The most recent rock ‘n’ roll single to claim the highest spot
on the charts has much in common with rock ‘n’ roll’s first
number-one hit. Whereas Bill Haley pledges to “rock ‘til the broad
daylight,” fun. boasts of drinking to last call. Both understand
their mission as supplying the soundtrack for the springtime of
life. When Bill Haley and the Comets conquered the charts with
“Rock Around the Clock” for eight weeks in the summer of 1955, they
did so after a slow climb that began the previous year as a b-side.

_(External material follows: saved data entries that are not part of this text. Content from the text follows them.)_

/-- Writes of a ring's base and size (R160), taken only while its process is STOPPED. A size of 0 is stored as 0,
and a position that a smaller size leaves beyond its end becomes an open place below it (the model's choices,
log 28, log 8). -/
def Obligations.RingWritesWhileStopped : Prop :=
  ∀ (s : State) (ring : Ring) (high : Bool) (value : Word),
    let stopped := match ring with
      | .request => s.port.requestState = .stopped
      | .event => s.port.eventState = .stopped
    let regs (p : Port) := match ring with
      | .request => p.requestRing
      | .event => p.eventRing
    let other (p : Port) := match ring with
      | .request => { p with requestRing := {} }
      | .event => { p with eventRing := {} }
    let align := match ring with
      | .request => 64
      | .event => 32
    (¬ stopped → exec (.ringBaseWrite ring high value) s = .next s ∧
      exec (.ringSizeWrite ring value) s = .next s) ∧
    (stopped → ∃ t, exec (.ringBaseWrite ring high value) s = .next t ∧
      (regs t.port).base.toNat =
        (let low := if high = true then (regs s.port).base.toNat % 2 ^ 32 else value.toNat
         let top := if high = true then value.toNat else (regs s.port).base.toNat / 2 ^ 32
         (top * 2 ^ 32 + low) / align * align) ∧
      (regs t.port).size = (regs s.port).size ∧ (regs t.port).position = 0 ∧
      other t.port = other s.port ∧ Unchanged [.port] s t) ∧
    (stopped → ∃ t, exec (.ringSizeWrite ring value) s = .next t ∧
      (regs t.port).base = (regs s.port).base ∧
      (regs t.port).size =
        (if value.toNat = 0 then 0 else if value.toNat < 16 then 16
        else if 4096 < value.toNat then 4096 else value.toNat) ∧
      ((regs s.port).position < (regs t.port).size ∨ (regs t.port).size = 0 →
        (regs t.port).position = (regs s.port).position) ∧
      ((regs t.port).size ≠ 0 → (regs t.port).position < (regs t.port).size) ∧
      other t.port = other s.port ∧ Unchanged [.port] s t)

/-- The event summary flags (R168): a cause sets its flag and sends one message when the flag was clear and
unmasked, writing 1 clears, and a mask write sends nothing; with the auto-poll interval (R163) and a write that is
ignored: one of fewer than 4 bytes, or to a register that takes none (R182), and a 32-bit write that is not aligned,
which is the model's choice (log 47). -/
def Obligations.FlagsMaskAndOtherWrites : Prop :=
  (∀ (p : Port) (f : Flag), (p.setFlag f).flagSet f = true ∧
    (∀ g, g ≠ f → (p.setFlag f).flagSet g = p.flagSet g) ∧
    (p.flagSet f = false → p.flagMasked f = false → (p.setFlag f).messages = p.messages + 1) ∧
    (p.flagSet f = true ∨ p.flagMasked f = true → (p.setFlag f).messages = p.messages) ∧
    { p.setFlag f with flags := p.flags, messages := p.messages } = p) ∧
  (∀ (s : State) (value : Word), ∃ t, exec (.flagsClear value) s = .next t ∧
    (∀ f, t.port.flagSet f = (s.port.flagSet f && !value.getLsbD f.index)) ∧
    { t.port with flags := s.port.flags } = s.port ∧ Unchanged [.port] s t) ∧
  (∀ (s : State) (value : Word), ∃ t, exec (.maskWrite value) s = .next t ∧
    (∀ f, t.port.flagMasked f = value.getLsbD f.index) ∧
    { t.port with mask := s.port.mask } = s.port ∧ Unchanged [.port] s t) ∧
  (∀ (s : State) (value : Word), ∃ t, exec (.autoPollIntervalWrite value) s = .next t ∧
    t.port = { s.port with autoPoll := value.toNat % 256 } ∧ Unchanged [.port] s t) ∧
  (∀ (s : State) (offset width : Nat) (value : Word), (Instr.otherRegisterWrite offset width value).wellFormed = true →
    exec (.otherRegisterWrite offset width value) s = .next s) ∧
  ∀ (p : Port) (e : EventRecord),
    (p.events.length < 128 → p.raise e = { p with events := p.events ++ [e] }) ∧
    (128 ≤ p.events.length → p.raise e = p.setFlag .eventOverflow)

/-! ### Formats -/

/-- A frame that a station can build reads back as that frame (R180, R54): its check is good, its length is 16 to
248 bytes, and every field of it is allowed. -/
def Obligations.FramesParseBack : Prop :=
  ∀ f : Frame, f.legal → parseFrame f.bytes = some f ∧ 16 ≤ f.bytes.length ∧ f.bytes.length ≤ 248

/-- The descriptor in which a host writes a request is 64 bytes and reads back as that request (R177, R179). -/
def Obligations.RequestsDecodeBack : Prop :=
  ∀ r : Request, r.wellFormed = true →
    (requestDescriptor r).length = 64 ∧ (requestDescriptor r).head? = some 0x01#8 ∧
    decodeRequest (requestDescriptor r) = some r

/-! ### What every step keeps -/

/-- The state after reset obeys every law below. -/
def Obligations.LawsHoldAtReset : Prop :=
  let s := State.reset
  Capacities s ∧ LoaderLaw s ∧ RingLaw s ∧ ClockLaw s ∧ QuotaTables s ∧ PrincipalRanges s ∧ NoticeQueueLaw s ∧
  TransmitterLaw s ∧ HeldLaw s ∧ DeadlineLaw s ∧ CatalogueLaw s ∧ ReadSlotLaw s ∧ PrecedenceLaw s ∧ TokenLaw s

/-- Every step keeps the capacities (R28, R50, R55, R99, R128, R165), the ranges of the configuration (R173), the
legality of both rings (R160), a post in progress only of a RUNNING event process (R166), and the ranges of the clock
(R152). -/
def Obligations.StepKeepsCapacitiesAndRanges : Prop :=
  ∀ s t : State, (∀ i ∈ s.pending, i.wellFormed = true) → step s = .next t →
    (Capacities s → Capacities t) ∧ (LoaderLaw s → LoaderLaw t) ∧ (RingLaw s → RingLaw t) ∧
    (ClockLaw s → ClockLaw t)

/-- Every step keeps the principal table and the contribution map in their order, with every remote sum the sum of
its entries (R1, R4), and every field of a record in its range (R2). -/
def Obligations.StepKeepsQuotaTablesAndRanges : Prop :=
  ∀ s t : State, (∀ i ∈ s.pending, i.wellFormed = true) → step s = .next t →
    (QuotaTables s → QuotaTables t) ∧ (PrincipalRanges s → PrincipalRanges t)

/-- Every step keeps the law of the notice queue and frame record (R81, R84), that of the transmitter (chapter 3),
and that every principal with a held entry is URGENT or carried, unless frozen (R28). -/
def Obligations.StepKeepsNoticeTransmitterAndHeldLaws : Prop :=
  ∀ s t : State, (∀ i ∈ s.pending, i.wellFormed = true) → step s = .next t →
    (NoticeQueueLaw s → NoticeQueueLaw t) ∧ (TransmitterLaw s → TransmitterLaw t) ∧ (HeldLaw s → HeldLaw t)

/-- Every step keeps the deadline list in order, with an entry for exactly the running graces and the nights
SENDING or PAUSED (R154, R155). -/
def Obligations.StepKeepsDeadlineLaw : Prop :=
  ∀ s t : State, (∀ i ∈ s.pending, i.wellFormed = true) → step s = .next t → DeadlineLaw s → DeadlineLaw t

/-- Every step keeps the laws of the catalogue: the order of the lists and the base (R99), the hold counts and
RETIRE-PENDING (R101), and the SENDING snapshot of a night (R103). -/
def Obligations.StepKeepsCatalogueLaw : Prop :=
  ∀ s t : State, (∀ i ∈ s.pending, i.wellFormed = true) → step s = .next t → CatalogueLaw s → CatalogueLaw t

/-- Every step keeps the law of the read slots, permits and jobs (R111, R119, R123, R125, R128), the bound on the
tokens (R146), and the law of the precedence count (R120). -/
def Obligations.StepKeepsReadSlotsTokensAndPrecedence : Prop :=
  ∀ s t : State, (∀ i ∈ s.pending, i.wellFormed = true) → step s = .next t → ReadSlotLaw s →
    ReadSlotLaw t ∧ (TokenLaw s → TokenLaw t) ∧ (PrecedenceLaw s → PrecedenceLaw t)
end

Similarly, fun. released “We Are Young” in September of 2011 only
to reach number one in March 2012. Radio, the catalyst for most
hits, proved a latecomer for both tunes. The television program
Glee and a one-minute Chevrolet Super Bowl commercial
catapulted “We Are Young” into public consciousness. The movie
Blackboard Jungle did the trick for “Rock Around the
Clock.”
Something went wrong for rock somewhere between “Rock Around the
Clock” and “We Are Young.” Rock stars morphed from supernovas to
red dwarfs. The genre became lyrically opaque, sonically dour, and
stylistically inconspicuous. In a single generation, rock evolved
from Elvis in sequins to Cobain in flannel, from Roger Daltrey
swinging a microphone to Eddie Vedder staring at his shoes, from
McCartney singing silly love songs to Morrissey sobbing that last
night he dreamt that somebody loved him. The phrase “alternative
rock” became a redundancy, as it pushed rock itself outside of the
mainstream. The more seriously they took themselves the less
seriously the public took them.
The success of “We Are Young,” coming within a genre that
perversely now views success as a failure, may prove rock music’s
last gasp as popular music. The rock acts looking down at number
one from below play dark, depressing, uninspiring, inaccessible
music that you can drink but not dance to. That’s just not fun.